**EXERCISE DATA:**

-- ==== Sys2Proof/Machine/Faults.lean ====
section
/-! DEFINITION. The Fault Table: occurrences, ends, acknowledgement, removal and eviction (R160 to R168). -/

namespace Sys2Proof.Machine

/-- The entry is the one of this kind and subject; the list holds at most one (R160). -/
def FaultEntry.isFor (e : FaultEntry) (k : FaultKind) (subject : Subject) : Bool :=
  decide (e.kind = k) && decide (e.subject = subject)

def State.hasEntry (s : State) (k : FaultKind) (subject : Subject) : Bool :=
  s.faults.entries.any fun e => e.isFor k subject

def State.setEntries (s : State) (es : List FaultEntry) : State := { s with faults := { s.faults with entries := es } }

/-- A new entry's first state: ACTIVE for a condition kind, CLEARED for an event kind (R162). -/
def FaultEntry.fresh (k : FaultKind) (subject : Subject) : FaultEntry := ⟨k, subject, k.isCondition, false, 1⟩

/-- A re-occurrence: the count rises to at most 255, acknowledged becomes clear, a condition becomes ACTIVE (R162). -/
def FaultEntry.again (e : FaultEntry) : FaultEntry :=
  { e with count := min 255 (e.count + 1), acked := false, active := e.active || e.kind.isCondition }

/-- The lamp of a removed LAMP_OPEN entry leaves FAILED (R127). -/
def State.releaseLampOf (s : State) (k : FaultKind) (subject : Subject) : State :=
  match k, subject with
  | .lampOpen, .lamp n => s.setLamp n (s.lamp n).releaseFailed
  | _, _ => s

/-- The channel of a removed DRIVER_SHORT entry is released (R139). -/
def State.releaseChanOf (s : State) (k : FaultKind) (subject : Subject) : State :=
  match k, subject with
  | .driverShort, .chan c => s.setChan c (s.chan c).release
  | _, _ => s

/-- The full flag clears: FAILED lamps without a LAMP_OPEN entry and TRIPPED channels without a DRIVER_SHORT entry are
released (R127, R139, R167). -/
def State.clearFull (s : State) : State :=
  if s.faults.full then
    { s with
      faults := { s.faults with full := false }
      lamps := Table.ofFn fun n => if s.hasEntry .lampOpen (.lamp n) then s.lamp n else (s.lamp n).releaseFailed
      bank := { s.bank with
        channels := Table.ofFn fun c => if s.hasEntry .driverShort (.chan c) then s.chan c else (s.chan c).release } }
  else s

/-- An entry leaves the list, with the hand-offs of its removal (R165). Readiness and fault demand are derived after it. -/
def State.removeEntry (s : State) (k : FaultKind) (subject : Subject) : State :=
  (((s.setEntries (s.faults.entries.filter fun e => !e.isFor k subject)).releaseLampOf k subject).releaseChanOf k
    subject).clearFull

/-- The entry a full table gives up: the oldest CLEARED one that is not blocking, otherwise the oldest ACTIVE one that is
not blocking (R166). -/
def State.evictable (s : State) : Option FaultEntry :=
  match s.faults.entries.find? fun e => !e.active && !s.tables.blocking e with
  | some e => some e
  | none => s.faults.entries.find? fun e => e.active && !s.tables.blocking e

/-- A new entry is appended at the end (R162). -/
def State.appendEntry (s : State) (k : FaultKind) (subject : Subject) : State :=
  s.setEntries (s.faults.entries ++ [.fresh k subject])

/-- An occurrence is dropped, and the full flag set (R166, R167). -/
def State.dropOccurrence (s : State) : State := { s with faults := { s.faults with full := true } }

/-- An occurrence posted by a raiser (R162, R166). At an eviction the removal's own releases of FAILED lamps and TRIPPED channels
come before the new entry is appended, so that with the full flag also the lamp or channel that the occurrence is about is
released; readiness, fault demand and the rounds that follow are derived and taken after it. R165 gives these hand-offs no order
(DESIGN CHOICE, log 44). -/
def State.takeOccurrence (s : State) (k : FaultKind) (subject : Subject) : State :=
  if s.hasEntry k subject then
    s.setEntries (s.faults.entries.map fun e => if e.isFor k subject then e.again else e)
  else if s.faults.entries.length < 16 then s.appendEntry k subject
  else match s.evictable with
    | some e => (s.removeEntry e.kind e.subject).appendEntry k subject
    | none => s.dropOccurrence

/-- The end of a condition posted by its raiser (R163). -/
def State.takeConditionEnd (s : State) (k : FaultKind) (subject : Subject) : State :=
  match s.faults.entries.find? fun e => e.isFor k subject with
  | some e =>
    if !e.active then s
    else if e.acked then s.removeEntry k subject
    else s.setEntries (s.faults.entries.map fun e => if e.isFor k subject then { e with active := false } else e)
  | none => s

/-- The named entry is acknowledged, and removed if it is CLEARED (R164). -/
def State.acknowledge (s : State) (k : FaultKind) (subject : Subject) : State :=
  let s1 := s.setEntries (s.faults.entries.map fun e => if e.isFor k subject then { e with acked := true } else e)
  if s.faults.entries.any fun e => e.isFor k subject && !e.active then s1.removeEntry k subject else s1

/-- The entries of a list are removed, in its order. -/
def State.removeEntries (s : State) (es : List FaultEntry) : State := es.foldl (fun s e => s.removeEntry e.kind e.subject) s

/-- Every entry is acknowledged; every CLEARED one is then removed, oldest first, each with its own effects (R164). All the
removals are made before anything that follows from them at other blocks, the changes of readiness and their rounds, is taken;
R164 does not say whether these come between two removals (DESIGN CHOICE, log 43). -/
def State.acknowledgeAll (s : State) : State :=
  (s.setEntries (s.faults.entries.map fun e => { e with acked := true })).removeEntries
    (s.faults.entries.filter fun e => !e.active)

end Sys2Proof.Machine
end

...

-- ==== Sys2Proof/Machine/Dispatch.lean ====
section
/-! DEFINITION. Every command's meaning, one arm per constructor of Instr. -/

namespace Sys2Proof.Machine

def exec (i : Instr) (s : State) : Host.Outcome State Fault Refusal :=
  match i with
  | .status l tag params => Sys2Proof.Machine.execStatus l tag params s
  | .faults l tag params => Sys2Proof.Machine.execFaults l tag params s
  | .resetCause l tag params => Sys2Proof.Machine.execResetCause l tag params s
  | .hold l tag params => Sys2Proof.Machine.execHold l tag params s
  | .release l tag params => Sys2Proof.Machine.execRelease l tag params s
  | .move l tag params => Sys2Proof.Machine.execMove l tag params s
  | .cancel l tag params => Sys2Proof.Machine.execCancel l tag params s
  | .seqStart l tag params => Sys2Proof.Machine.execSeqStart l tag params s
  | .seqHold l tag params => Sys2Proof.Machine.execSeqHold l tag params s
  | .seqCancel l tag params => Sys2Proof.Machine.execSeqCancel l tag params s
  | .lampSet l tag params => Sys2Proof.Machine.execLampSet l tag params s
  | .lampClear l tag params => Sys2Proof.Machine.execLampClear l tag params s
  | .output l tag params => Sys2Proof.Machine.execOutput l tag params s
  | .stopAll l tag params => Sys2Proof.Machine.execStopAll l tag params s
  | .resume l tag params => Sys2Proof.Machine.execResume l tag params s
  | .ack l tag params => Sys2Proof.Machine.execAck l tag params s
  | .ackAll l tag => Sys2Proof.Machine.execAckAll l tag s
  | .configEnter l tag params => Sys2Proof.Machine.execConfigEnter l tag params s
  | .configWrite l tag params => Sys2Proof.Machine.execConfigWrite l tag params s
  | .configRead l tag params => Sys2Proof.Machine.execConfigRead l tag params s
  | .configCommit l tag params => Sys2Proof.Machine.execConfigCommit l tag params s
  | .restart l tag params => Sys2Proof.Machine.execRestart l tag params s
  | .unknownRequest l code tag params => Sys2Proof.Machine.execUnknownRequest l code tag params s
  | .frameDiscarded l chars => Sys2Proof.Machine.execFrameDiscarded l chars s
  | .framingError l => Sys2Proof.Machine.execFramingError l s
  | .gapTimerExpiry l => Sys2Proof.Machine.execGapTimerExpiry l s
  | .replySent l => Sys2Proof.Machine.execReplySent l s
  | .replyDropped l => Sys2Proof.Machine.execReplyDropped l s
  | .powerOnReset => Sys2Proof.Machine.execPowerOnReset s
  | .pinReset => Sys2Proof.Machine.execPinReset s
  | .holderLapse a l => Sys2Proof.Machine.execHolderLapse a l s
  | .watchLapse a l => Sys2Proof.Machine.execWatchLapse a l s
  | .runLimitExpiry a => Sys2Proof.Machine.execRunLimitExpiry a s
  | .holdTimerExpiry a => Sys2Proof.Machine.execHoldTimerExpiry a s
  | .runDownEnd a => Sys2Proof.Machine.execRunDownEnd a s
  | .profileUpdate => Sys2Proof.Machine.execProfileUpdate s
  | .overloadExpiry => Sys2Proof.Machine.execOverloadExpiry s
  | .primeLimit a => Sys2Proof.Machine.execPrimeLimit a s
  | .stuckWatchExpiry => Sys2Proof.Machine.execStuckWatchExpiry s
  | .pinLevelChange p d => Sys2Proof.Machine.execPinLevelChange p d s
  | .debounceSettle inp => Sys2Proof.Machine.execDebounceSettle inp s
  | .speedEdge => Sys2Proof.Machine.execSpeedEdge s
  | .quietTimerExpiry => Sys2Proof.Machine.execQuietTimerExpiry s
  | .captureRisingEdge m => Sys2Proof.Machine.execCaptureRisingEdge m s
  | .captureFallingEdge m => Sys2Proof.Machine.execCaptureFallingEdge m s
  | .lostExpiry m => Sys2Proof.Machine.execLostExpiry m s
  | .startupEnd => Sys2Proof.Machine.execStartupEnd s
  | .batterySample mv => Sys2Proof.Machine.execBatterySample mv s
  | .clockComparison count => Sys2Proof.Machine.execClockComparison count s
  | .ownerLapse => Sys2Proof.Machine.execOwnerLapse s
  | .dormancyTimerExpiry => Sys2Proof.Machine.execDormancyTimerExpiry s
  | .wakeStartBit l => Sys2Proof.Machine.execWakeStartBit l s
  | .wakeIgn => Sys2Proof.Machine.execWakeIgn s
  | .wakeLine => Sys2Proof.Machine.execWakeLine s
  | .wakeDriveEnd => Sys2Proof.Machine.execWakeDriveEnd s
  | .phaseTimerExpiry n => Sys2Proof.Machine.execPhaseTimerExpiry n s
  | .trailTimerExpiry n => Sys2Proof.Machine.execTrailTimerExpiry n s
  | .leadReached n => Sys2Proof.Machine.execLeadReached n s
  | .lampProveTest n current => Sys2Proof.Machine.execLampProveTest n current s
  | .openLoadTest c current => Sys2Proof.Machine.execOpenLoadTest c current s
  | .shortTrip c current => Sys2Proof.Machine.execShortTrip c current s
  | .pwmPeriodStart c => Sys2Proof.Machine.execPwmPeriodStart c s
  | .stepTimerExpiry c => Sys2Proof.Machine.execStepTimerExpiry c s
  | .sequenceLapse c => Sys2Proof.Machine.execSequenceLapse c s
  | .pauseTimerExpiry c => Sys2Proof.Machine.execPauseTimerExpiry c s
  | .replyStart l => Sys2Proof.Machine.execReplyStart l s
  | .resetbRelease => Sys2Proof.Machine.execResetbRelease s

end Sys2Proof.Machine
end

...

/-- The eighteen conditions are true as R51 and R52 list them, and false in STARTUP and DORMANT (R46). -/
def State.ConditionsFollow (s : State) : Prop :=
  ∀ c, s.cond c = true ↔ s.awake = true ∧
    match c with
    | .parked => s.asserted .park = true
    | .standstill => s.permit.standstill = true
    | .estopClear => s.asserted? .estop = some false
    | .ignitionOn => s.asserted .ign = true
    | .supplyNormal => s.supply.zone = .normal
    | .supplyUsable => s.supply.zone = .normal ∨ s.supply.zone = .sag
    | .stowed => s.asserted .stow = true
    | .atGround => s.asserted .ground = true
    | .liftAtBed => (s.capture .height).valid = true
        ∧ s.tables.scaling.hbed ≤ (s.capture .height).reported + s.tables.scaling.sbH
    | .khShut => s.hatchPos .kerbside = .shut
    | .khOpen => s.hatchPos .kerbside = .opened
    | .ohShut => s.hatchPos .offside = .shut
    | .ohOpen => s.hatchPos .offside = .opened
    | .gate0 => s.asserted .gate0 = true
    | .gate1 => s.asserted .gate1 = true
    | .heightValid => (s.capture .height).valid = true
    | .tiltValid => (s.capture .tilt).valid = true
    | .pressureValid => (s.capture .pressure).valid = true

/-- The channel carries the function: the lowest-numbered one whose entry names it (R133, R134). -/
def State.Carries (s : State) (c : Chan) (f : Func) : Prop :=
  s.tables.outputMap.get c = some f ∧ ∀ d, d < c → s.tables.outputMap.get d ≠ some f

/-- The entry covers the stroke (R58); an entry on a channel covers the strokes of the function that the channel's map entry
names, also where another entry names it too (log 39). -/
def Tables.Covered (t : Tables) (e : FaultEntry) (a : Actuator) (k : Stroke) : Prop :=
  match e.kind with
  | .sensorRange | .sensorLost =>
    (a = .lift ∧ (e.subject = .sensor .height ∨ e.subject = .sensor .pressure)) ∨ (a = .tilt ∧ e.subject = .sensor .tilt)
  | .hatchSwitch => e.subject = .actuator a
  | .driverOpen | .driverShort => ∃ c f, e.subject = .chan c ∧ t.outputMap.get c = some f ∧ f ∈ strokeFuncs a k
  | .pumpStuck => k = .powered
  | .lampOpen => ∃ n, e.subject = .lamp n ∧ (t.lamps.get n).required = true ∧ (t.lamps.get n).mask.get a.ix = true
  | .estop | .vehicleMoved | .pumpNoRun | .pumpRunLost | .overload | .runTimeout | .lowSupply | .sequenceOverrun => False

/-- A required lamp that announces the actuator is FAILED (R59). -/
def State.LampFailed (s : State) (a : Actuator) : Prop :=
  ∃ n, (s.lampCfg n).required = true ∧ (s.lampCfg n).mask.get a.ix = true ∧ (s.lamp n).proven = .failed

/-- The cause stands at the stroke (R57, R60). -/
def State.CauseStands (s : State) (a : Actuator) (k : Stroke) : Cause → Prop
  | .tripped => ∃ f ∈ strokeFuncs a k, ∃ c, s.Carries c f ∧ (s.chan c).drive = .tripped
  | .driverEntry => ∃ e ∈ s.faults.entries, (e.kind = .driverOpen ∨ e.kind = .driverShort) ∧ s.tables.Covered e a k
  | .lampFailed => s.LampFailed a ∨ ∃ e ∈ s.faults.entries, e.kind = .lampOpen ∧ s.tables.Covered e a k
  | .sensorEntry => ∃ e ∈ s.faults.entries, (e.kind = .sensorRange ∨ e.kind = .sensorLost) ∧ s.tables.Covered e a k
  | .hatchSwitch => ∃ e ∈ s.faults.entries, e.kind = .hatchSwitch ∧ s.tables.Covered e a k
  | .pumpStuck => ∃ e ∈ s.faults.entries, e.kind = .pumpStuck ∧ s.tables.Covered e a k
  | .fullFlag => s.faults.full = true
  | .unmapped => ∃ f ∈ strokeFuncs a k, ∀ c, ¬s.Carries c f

**EXERCISE:**
Retype, exactly and in full, the lines above from the one containing "def State.evictable (s" through the one containing "come before the".

**ANSWER TO THIS EXERCISE:**
def State.evictable (s : State) : Option FaultEntry :=
  match s.faults.entries.find? fun e => !e.active && !s.tables.blocking e with
  | some e => some e
  | none => s.faults.entries.find? fun e => e.active && !s.tables.blocking e

/-- A new entry is appended at the end (R162). -/
def State.appendEntry (s : State) (k : FaultKind) (subject : Subject) : State :=
  s.setEntries (s.faults.entries ++ [.fresh k subject])

/-- An occurrence is dropped, and the full flag set (R166, R167). -/
def State.dropOccurrence (s : State) : State := { s with faults := { s.faults with full := true } }

/-- An occurrence posted by a raiser (R162, R166). At an eviction the removal's own releases of FAILED lamps and TRIPPED channels
come before the new entry is appended, so that with the full flag also the lamp or channel that the occurrence is about is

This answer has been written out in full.